Article 11.Customer’s obligations during the Cooling-Off Period 

  1. During the Cooling-Off Period, the Customer shall handle the product and the packaging with care. The Customer shall only unpack or use the product to the extent necessary to assess the nature, the characteristics and the effect of the product. The Customer may only handle and inspect the product in the manner in which one is allowed to handle a product in a shop.
  2. The Customer is liable for the devaluation of the product that is the consequence of handling the product other then allowed in sub-section 1. 

Article 12. Exercising the Customer’s right of withdrawal and the costs

  1. In the event the Customer wishes to use its right to withdraw from the Contract within the Cooling-Off Period, he shall notify CME with the standard form for withdrawal as provided in these GTC.
  2. The Customer shall return the product to CME as soon as possible but within 14 days counting from the day following the withdrawal.
  3. The Customer shall return the product with all relevant accessories and if reasonably possible in the original state and packing and in accordance with reasonable and clear instructions given by CME.
  4. The risk and the burden of proof for the correct and timely exercise of the right of withdrawal rest upon the Customer.
  5. The Customer shall bear the direct costs of returning the product, unless CME has expressly indicated to bear such costs himself.

Article 13. CME’s obligations in case of withdrawal

  1. CME shall promptly send a notification of receipt of withdrawal to the Customer.
  2. CME shall reimburse all amounts paid by the Customer, as soon as possible but at least within 14 days following the day on which the Customer notified CME of the withdrawal. CME may postpone reimbursement until he has received the product back.
  3. For reimbursement as mentioned hereinabove, CME shall use of the same method of payment as the Customer used, unless the Customer consents to another method. The reimbursement is free of charge for the Customer.

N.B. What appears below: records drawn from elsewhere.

@[simp] theorem enterD3hot_frame (pmeEn : Bool) (s : State) :
    (enterD3hot pmeEn s).pwr = s.pwr ∧ (enterD3hot pmeEn s).conf = s.conf ∧ (enterD3hot pmeEn s).pix = s.pix ∧ (enterD3hot pmeEn s).gz = s.gz ∧ (enterD3hot pmeEn s).lmp = s.lmp ∧ (enterD3hot pmeEn s).dmk = s.dmk ∧ (enterD3hot pmeEn s).od = s.od ∧ (enterD3hot pmeEn s).tmg = s.tmg ∧ (enterD3hot pmeEn s).pnl = s.pnl ∧ (enterD3hot pmeEn s).twl = s.twl ∧ (enterD3hot pmeEn s).cue = s.cue ∧ (enterD3hot pmeEn s).mem = s.mem ∧ (enterD3hot pmeEn s).lin = s.lin ∧ (enterD3hot pmeEn s).cal = s.cal ∧ (enterD3hot pmeEn s).gng = s.gng ∧ (enterD3hot pmeEn s).sec = s.sec ∧ (enterD3hot pmeEn s).flt = s.flt ∧ (enterD3hot pmeEn s).thm = s.thm ∧ (enterD3hot pmeEn s).bst = s.bst ∧ (enterD3hot pmeEn s).pending = s.pending ∧ (enterD3hot pmeEn s).sys.mode = s.sys.mode ∧ (enterD3hot pmeEn s).sys.fe = s.sys.fe ∧ (enterD3hot pmeEn s).sys.lock = s.sys.lock ∧ (enterD3hot pmeEn s).sys.serving = s.sys.serving ∧ (enterD3hot pmeEn s).sys.stage = s.sys.stage ∧ (enterD3hot pmeEn s).hif.power = s.hif.power ∧ (enterD3hot pmeEn s).hif.bme0 = s.hif.bme0 ∧ (enterD3hot pmeEn s).hif.bme1 = s.hif.bme1 ∧ (enterD3hot pmeEn s).rings.sqs = s.rings.sqs := by
  unfold enterD3hot
  (try dsimp only)
  (repeat' split) <;> (try simp)

@[simp] theorem answerRing_frame (s : State) :
    (answerRing s).pwr = s.pwr ∧ (answerRing s).rings = s.rings ∧ (answerRing s).conf = s.conf ∧ (answerRing s).ing = s.ing ∧ (answerRing s).pix = s.pix ∧ (answerRing s).gz = s.gz ∧ (answerRing s).lmp = s.lmp ∧ (answerRing s).dmk = s.dmk ∧ (answerRing s).od = s.od ∧ (answerRing s).tmg = s.tmg ∧ (answerRing s).pnl = s.pnl ∧ (answerRing s).cue = s.cue ∧ (answerRing s).mem = s.mem ∧ (answerRing s).lin = s.lin ∧ (answerRing s).cal = s.cal ∧ (answerRing s).gng = s.gng ∧ (answerRing s).sec = s.sec ∧ (answerRing s).flt = s.flt ∧ (answerRing s).thm = s.thm ∧ (answerRing s).trc = s.trc ∧ (answerRing s).bst = s.bst ∧ (answerRing s).free = s.free ∧ (answerRing s).pending = s.pending ∧ (answerRing s).sys.mode = s.sys.mode ∧ (answerRing s).sys.fe = s.sys.fe ∧ (answerRing s).sys.lock = s.sys.lock ∧ (answerRing s).sys.serving = s.sys.serving ∧ (answerRing s).sys.stage = s.sys.stage ∧ (answerRing s).hif.power = s.hif.power ∧ (answerRing s).hif.bme0 = s.hif.bme0 ∧ (answerRing s).hif.bme1 = s.hif.bme1 ∧ (answerRing s).hif.d3hot = s.hif.d3hot := by
  unfold answerRing
  (try simp)
  (repeat' split) <;> (try simp)

@[simp] theorem returnD0_frame (pmeEn : Bool) (s : State) :
    (returnD0 pmeEn s).pwr = s.pwr ∧ (returnD0 pmeEn s).conf = s.conf ∧ (returnD0 pmeEn s).ing = s.ing ∧ (returnD0 pmeEn s).pix = s.pix ∧ (returnD0 pmeEn s).gz = s.gz ∧ (returnD0 pmeEn s).lmp = s.lmp ∧ (returnD0 pmeEn s).dmk = s.dmk ∧ (returnD0 pmeEn s).od = s.od ∧ (returnD0 pmeEn s).tmg = s.tmg ∧ (returnD0 pmeEn s).pnl = s.pnl ∧ (returnD0 pmeEn s).cue = s.cue ∧ (returnD0 pmeEn s).mem = s.mem ∧ (returnD0 pmeEn s).lin = s.lin ∧ (returnD0 pmeEn s).cal = s.cal ∧ (returnD0 pmeEn s).gng = s.gng ∧ (returnD0 pmeEn s).sec = s.sec ∧ (returnD0 pmeEn s).flt = s.flt ∧ (returnD0 pmeEn s).thm = s.thm ∧ (returnD0 pmeEn s).trc = s.trc ∧ (returnD0 pmeEn s).bst = s.bst ∧ (returnD0 pmeEn s).free = s.free ∧ (returnD0 pmeEn s).pending = s.pending ∧ (returnD0 pmeEn s).sys.mode = s.sys.mode ∧ (returnD0 pmeEn s).sys.fe = s.sys.fe ∧ (returnD0 pmeEn s).sys.lock = s.sys.lock ∧ (returnD0 pmeEn s).sys.serving = s.sys.serving ∧ (returnD0 pmeEn s).sys.stage = s.sys.stage ∧ (returnD0 pmeEn s).hif.power = s.hif.power ∧ (returnD0 pmeEn s).rings.sqs = s.rings.sqs := by
  unfold returnD0
  (try dsimp only)
  (repeat' split) <;> (try simp)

Article 14. Exclusion of the right of withdrawal

 For the following products the Customer shall not be entitled to withdrawal: 

  1. Contracts for services, after full performance of the service, but only if
    1. the performance started with the Customer’s explicit prior consent; and
    2. CME stated that the Customer will lose his right of withdrawal as soon as CME has fully performed the services.
  2. Products manufactured in accordance with the Customer’s specifications which are not prefabricated and which are produced on the basis of a Customer’s individual choice or decision or which are intended for a specific person.
  3. Sealed products which are for, including but not limited, health or hygiene reasons not suitable for being returned and of which the seal has been broken.
  4. The delivery of digital content other than on a physical carrier, but only if
    1. the performance has started with the Customer’s explicit prior consent;
    2. CME stated that the Customer will lose his right of withdrawal by doing so. 

Article 15. Complaints procedure 

  1. Defects of the products or complaints about the services or digital content shall be submitted fully and clearly described to CME within a reasonable time after the Customer has discovered such defects.
  2. CME shall reply to the Customer with respect to the complaint within a period of 14 days after receipt of such complaint.
  3. If the complaint cannot be solved in joint consultation within a reasonable time or within 3 months after submitting the complaint, there will be a dispute that is open to the dispute settlement rules. 

Article 16. Disputes

  1. Contracts concluded between CME and the Customer will be governed by Dutch law. Disputes will be brought before the authorised courts of the district of Amsterdam, the Netherlands.